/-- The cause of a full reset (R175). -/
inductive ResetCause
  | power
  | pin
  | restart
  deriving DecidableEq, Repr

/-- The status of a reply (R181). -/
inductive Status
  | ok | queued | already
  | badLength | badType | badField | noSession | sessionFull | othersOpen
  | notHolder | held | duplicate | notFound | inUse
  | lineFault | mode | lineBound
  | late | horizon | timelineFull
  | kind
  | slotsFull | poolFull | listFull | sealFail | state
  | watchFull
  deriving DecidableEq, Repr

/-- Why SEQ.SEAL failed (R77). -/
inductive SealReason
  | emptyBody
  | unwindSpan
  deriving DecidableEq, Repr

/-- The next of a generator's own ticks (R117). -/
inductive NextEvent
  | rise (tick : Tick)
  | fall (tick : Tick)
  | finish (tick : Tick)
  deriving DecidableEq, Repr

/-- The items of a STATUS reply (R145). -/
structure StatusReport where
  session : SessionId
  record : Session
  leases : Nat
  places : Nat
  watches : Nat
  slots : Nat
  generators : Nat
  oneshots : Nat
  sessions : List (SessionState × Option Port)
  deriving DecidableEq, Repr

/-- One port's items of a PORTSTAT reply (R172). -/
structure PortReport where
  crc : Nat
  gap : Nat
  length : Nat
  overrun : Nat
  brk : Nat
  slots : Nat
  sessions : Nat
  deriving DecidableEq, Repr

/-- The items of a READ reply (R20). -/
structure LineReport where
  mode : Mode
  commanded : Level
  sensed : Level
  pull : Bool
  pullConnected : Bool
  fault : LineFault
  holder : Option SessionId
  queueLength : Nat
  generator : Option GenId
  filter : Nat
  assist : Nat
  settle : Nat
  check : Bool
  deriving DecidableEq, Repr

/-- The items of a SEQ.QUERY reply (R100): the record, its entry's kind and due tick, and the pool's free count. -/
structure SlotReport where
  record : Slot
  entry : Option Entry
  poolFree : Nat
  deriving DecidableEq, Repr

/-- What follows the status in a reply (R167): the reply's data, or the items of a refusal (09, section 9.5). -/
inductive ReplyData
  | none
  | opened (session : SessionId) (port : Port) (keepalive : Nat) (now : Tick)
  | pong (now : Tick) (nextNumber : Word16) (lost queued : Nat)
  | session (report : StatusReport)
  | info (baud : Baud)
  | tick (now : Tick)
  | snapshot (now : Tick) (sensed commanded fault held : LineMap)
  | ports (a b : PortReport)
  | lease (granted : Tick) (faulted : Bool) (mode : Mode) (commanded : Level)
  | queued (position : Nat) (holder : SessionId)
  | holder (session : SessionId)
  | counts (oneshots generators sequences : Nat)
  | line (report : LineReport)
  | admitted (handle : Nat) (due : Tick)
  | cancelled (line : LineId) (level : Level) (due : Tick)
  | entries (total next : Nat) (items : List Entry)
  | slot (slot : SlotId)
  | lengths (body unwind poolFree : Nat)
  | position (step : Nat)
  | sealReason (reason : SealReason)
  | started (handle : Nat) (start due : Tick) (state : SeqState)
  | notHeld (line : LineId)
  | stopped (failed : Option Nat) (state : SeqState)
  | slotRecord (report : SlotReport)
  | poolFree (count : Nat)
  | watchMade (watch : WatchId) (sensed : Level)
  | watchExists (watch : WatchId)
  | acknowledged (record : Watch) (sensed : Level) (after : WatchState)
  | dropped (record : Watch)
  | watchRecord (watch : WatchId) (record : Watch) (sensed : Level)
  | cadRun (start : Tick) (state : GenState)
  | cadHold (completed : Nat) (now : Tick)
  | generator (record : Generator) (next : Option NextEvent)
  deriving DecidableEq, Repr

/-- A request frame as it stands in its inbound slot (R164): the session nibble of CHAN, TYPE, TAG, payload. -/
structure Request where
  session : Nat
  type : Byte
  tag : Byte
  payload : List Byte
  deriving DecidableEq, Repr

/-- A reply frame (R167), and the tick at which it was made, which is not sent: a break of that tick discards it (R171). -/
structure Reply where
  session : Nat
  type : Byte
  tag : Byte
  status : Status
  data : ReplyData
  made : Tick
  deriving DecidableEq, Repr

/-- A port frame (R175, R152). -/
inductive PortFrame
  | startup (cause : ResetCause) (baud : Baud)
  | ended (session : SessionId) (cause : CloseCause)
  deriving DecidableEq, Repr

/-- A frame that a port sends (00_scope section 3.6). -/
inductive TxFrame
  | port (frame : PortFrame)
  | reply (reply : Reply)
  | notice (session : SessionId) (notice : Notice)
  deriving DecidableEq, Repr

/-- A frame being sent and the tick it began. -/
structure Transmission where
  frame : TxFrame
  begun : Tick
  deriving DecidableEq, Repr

• Your assignment: Each line in the listing above from the one containing "notFound | inUse" through the one containing "b : PortReport)" should be repeated exactly, and no other line.

• Result below:
  | notHolder | held | duplicate | notFound | inUse
  | lineFault | mode | lineBound
  | late | horizon | timelineFull
  | kind
  | slotsFull | poolFull | listFull | sealFail | state
  | watchFull
  deriving DecidableEq, Repr

/-- Why SEQ.SEAL failed (R77). -/
inductive SealReason
  | emptyBody
  | unwindSpan
  deriving DecidableEq, Repr

/-- The next of a generator's own ticks (R117). -/
inductive NextEvent
  | rise (tick : Tick)
  | fall (tick : Tick)
  | finish (tick : Tick)
  deriving DecidableEq, Repr

/-- The items of a STATUS reply (R145). -/
structure StatusReport where
  session : SessionId
  record : Session
  leases : Nat
  places : Nat
  watches : Nat
  slots : Nat
  generators : Nat
  oneshots : Nat
  sessions : List (SessionState × Option Port)
  deriving DecidableEq, Repr

/-- One port's items of a PORTSTAT reply (R172). -/
structure PortReport where
  crc : Nat
  gap : Nat
  length : Nat
  overrun : Nat
  brk : Nat
  slots : Nat
  sessions : Nat
  deriving DecidableEq, Repr

/-- The items of a READ reply (R20). -/
structure LineReport where
  mode : Mode
  commanded : Level
  sensed : Level
  pull : Bool
  pullConnected : Bool
  fault : LineFault
  holder : Option SessionId
  queueLength : Nat
  generator : Option GenId
  filter : Nat
  assist : Nat
  settle : Nat
  check : Bool
  deriving DecidableEq, Repr

/-- The items of a SEQ.QUERY reply (R100): the record, its entry's kind and due tick, and the pool's free count. -/
structure SlotReport where
  record : Slot
  entry : Option Entry
  poolFree : Nat
  deriving DecidableEq, Repr

/-- What follows the status in a reply (R167): the reply's data, or the items of a refusal (09, section 9.5). -/
inductive ReplyData
  | none
  | opened (session : SessionId) (port : Port) (keepalive : Nat) (now : Tick)
  | pong (now : Tick) (nextNumber : Word16) (lost queued : Nat)
  | session (report : StatusReport)
  | info (baud : Baud)
  | tick (now : Tick)
  | snapshot (now : Tick) (sensed commanded fault held : LineMap)
  | ports (a b : PortReport)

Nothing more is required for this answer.